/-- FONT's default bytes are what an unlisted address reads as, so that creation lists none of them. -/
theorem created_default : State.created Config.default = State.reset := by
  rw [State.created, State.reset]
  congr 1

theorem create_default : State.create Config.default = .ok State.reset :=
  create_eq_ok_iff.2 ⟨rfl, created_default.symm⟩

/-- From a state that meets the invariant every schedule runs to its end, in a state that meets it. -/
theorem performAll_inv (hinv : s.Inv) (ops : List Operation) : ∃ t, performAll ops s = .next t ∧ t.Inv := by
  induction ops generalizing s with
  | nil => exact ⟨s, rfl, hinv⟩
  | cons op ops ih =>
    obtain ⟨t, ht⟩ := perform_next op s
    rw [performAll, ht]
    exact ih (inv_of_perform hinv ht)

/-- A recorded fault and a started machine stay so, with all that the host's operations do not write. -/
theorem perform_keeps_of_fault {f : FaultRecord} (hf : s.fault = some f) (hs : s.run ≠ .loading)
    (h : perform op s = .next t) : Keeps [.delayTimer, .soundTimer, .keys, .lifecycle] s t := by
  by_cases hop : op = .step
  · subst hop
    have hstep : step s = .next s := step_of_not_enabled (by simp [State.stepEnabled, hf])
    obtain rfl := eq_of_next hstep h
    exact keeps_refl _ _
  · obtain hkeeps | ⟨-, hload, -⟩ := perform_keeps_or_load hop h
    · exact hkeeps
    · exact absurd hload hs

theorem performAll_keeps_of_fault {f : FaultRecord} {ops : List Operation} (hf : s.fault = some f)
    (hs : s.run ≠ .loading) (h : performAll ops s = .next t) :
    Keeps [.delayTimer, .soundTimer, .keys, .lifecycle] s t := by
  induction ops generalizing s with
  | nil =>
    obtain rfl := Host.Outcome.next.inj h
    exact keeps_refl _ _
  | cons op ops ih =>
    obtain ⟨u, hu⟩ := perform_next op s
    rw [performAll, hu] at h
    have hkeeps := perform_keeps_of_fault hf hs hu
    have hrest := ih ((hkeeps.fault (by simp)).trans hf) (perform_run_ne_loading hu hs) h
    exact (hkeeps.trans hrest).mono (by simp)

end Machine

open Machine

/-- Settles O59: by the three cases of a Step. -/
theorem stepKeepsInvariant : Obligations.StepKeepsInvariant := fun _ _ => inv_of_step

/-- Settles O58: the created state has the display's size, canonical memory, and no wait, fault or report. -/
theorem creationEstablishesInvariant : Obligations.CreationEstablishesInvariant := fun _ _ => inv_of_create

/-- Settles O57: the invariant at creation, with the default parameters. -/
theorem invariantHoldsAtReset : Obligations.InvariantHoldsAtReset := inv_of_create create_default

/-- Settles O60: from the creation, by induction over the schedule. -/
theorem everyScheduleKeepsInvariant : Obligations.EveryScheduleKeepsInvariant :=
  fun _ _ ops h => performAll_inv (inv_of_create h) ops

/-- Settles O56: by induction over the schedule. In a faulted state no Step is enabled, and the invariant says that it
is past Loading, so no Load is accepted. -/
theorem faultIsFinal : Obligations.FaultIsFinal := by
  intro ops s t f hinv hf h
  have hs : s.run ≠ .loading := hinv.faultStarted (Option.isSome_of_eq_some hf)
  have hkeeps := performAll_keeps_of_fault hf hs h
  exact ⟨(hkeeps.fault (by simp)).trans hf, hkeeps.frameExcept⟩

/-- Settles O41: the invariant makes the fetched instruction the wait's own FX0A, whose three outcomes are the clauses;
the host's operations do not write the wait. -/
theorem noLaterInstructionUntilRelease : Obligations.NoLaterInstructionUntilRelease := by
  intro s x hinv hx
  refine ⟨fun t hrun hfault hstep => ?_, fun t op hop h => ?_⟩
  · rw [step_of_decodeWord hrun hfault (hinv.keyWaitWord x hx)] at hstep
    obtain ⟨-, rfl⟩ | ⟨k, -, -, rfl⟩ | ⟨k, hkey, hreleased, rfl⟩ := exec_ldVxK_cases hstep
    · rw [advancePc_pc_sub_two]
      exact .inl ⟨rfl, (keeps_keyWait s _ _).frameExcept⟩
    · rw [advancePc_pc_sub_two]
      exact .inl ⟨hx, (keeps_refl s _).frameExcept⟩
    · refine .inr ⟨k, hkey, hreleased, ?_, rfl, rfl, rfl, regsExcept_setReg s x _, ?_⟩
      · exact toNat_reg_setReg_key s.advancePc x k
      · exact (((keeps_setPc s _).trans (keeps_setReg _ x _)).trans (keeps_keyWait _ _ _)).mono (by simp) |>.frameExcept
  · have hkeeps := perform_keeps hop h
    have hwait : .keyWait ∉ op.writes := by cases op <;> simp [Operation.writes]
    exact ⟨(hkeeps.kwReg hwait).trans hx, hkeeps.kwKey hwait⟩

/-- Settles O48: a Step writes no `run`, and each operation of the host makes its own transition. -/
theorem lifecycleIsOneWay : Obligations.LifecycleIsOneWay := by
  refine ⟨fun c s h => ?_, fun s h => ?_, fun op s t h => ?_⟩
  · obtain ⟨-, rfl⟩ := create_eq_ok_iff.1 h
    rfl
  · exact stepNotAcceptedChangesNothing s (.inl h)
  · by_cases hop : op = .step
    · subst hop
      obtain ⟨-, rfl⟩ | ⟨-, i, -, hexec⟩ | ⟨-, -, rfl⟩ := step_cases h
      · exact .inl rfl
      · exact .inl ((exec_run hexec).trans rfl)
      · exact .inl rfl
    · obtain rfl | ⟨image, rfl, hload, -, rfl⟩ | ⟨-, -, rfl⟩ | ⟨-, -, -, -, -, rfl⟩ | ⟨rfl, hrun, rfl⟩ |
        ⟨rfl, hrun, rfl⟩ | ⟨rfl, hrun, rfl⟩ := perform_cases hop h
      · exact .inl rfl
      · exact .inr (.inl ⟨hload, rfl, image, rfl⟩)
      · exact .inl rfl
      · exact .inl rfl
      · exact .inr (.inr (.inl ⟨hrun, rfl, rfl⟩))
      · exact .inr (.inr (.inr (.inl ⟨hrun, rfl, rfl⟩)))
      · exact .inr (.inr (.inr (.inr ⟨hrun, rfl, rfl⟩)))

□ □ □

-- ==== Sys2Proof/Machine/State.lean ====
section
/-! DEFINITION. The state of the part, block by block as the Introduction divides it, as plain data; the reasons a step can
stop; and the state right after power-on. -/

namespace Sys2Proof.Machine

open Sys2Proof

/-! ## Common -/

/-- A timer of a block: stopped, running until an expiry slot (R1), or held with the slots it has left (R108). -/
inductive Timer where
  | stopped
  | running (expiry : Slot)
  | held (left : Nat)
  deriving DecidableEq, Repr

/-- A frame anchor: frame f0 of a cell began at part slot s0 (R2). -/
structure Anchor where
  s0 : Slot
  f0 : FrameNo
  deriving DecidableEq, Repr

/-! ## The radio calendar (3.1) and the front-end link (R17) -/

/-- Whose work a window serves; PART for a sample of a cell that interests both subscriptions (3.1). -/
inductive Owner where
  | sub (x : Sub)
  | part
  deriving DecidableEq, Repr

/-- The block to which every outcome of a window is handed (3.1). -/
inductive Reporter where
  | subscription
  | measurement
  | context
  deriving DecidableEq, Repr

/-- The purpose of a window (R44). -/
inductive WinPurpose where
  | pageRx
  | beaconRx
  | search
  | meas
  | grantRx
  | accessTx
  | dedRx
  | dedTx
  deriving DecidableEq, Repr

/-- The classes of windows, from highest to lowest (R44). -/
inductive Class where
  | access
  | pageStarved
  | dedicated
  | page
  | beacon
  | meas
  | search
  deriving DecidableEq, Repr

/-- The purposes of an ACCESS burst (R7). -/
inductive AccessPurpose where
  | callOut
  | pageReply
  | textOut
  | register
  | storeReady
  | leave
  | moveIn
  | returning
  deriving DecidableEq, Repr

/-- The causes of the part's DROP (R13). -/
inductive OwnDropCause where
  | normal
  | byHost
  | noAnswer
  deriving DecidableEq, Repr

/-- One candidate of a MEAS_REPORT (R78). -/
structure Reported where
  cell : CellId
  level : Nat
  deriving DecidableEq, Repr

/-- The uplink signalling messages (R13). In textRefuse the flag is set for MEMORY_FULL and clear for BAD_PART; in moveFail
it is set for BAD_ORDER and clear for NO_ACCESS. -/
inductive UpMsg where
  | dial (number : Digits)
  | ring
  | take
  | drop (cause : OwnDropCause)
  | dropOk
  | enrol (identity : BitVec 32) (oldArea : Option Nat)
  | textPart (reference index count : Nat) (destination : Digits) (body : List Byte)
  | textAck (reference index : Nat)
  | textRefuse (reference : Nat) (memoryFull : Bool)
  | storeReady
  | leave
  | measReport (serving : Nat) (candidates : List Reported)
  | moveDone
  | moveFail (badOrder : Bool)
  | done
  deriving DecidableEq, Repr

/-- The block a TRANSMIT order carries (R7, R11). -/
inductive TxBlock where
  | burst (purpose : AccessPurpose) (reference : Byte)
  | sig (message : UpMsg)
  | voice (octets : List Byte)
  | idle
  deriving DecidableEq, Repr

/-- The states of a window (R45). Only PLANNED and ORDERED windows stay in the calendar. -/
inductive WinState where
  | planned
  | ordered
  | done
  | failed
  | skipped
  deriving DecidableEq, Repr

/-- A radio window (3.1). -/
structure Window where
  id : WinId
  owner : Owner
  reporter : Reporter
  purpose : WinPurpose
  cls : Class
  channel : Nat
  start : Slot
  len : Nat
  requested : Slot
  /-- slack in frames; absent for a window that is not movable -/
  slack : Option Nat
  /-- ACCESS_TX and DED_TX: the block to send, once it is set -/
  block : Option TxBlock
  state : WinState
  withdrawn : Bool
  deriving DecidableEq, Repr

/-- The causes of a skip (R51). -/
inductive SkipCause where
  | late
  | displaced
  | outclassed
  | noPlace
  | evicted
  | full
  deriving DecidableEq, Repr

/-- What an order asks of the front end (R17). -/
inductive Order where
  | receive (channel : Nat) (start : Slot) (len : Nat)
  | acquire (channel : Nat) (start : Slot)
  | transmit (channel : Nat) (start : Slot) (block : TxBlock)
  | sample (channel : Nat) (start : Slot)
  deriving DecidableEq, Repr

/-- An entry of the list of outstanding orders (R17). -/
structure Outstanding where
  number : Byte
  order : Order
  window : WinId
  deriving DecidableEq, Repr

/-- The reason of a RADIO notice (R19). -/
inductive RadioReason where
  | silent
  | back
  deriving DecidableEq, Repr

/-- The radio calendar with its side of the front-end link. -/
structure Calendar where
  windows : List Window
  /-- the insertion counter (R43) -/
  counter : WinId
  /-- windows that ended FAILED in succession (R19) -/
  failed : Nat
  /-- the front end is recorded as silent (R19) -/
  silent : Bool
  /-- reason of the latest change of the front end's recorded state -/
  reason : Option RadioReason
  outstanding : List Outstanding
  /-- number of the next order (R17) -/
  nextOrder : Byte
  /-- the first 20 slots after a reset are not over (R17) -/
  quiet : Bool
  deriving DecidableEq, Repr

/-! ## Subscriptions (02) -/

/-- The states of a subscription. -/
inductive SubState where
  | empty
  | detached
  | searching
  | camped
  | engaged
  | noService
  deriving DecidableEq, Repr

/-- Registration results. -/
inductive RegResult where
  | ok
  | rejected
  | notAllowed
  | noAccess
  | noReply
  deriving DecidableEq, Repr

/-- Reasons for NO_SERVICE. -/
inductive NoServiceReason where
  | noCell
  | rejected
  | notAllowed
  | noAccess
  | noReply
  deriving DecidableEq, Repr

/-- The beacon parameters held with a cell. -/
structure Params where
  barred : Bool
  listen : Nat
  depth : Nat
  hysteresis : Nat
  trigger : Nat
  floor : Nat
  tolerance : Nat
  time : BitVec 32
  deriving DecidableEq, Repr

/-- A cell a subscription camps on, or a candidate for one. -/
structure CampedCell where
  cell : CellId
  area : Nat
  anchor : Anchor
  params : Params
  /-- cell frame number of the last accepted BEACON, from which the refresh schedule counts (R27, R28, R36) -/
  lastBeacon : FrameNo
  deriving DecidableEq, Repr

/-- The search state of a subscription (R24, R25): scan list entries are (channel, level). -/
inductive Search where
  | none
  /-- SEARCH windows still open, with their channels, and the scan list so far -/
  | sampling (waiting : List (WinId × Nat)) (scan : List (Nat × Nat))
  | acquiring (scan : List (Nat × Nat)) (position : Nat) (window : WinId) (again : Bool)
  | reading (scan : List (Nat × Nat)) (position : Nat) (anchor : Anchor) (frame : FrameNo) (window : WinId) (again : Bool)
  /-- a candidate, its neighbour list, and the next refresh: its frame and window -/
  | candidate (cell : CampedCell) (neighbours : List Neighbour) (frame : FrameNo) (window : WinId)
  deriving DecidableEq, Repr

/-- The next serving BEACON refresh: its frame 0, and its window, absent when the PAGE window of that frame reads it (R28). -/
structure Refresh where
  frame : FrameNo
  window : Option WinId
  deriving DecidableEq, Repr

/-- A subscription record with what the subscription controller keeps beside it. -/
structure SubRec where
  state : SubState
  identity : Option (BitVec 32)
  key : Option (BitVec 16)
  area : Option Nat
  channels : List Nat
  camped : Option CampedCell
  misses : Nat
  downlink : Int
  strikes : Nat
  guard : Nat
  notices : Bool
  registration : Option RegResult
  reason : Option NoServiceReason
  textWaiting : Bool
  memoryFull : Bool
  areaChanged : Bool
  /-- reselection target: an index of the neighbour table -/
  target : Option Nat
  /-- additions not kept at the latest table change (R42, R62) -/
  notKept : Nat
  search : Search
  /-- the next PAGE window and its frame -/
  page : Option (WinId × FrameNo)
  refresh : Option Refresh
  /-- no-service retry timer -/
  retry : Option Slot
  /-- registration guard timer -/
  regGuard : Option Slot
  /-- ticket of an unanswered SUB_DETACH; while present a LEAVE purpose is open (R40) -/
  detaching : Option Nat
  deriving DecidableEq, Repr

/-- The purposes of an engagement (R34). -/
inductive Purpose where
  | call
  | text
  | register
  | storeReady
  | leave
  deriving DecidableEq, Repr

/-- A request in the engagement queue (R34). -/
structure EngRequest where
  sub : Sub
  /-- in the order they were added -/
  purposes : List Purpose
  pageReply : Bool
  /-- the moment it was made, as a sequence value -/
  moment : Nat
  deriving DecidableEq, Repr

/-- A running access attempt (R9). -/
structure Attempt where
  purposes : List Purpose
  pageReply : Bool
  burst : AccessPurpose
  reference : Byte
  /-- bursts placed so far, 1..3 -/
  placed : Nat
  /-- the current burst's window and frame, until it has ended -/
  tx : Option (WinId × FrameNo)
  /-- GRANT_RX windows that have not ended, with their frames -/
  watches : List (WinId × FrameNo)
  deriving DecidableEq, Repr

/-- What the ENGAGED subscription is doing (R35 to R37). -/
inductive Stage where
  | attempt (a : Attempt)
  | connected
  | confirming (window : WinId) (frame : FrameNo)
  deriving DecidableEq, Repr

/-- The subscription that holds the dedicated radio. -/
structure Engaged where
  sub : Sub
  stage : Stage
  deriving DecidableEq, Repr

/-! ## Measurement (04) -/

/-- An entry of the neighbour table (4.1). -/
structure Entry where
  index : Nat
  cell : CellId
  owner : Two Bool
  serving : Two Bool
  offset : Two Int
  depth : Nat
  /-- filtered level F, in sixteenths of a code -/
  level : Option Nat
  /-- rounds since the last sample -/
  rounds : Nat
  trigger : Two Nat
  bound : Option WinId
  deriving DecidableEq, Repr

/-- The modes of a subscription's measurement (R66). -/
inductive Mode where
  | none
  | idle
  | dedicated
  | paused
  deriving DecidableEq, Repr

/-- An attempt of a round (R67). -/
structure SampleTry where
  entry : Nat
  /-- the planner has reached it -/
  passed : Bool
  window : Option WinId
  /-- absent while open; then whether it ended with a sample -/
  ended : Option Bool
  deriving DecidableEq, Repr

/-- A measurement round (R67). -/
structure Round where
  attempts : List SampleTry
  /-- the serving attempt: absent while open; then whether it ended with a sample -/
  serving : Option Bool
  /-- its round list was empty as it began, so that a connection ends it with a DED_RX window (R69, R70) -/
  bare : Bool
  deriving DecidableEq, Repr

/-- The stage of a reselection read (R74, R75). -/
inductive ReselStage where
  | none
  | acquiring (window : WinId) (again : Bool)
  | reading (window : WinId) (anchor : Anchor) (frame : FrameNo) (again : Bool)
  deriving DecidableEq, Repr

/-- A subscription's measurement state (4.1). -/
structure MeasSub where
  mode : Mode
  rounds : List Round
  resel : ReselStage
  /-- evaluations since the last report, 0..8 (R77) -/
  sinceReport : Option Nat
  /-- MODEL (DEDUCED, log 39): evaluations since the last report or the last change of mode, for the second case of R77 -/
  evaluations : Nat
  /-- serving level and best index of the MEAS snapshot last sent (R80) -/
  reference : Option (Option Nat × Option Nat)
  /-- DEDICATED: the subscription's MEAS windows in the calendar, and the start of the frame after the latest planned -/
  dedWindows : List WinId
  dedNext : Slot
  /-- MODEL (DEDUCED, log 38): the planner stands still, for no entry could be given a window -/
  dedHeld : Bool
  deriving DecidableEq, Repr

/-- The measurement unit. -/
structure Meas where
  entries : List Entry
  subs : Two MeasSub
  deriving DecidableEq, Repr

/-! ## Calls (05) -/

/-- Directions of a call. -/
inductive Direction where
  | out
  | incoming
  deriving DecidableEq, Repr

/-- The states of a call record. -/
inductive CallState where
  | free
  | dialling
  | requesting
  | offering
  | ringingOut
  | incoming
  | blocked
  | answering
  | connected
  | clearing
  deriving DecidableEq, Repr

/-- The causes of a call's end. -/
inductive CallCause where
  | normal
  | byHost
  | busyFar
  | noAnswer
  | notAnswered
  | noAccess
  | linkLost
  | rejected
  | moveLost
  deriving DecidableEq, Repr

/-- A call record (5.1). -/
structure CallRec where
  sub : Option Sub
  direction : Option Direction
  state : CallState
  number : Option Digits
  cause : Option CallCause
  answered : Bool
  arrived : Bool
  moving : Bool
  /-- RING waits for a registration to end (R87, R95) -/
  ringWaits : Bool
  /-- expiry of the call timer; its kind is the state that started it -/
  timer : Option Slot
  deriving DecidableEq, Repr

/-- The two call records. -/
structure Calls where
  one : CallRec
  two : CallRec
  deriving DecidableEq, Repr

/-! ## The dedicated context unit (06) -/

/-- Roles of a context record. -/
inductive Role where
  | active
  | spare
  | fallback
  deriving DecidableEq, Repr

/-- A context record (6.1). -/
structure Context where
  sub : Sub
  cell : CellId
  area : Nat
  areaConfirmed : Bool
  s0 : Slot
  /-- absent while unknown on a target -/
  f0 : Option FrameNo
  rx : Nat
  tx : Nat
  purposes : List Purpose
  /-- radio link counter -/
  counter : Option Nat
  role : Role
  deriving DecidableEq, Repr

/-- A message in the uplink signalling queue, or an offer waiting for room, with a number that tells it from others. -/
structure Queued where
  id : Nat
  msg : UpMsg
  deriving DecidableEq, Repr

□ □ □

Task objective —
The reply should hold only the lines of the listing above starting at the line containing "(.inl ⟨hrun, rfl, rfl⟩)))" and ending at the line containing "(.inr ⟨hrun, rfl, rfl⟩)))", exactly as written.

Final answer —
      · exact .inr (.inr (.inr (.inl ⟨hrun, rfl, rfl⟩)))
      · exact .inr (.inr (.inr (.inr ⟨hrun, rfl, rfl⟩)))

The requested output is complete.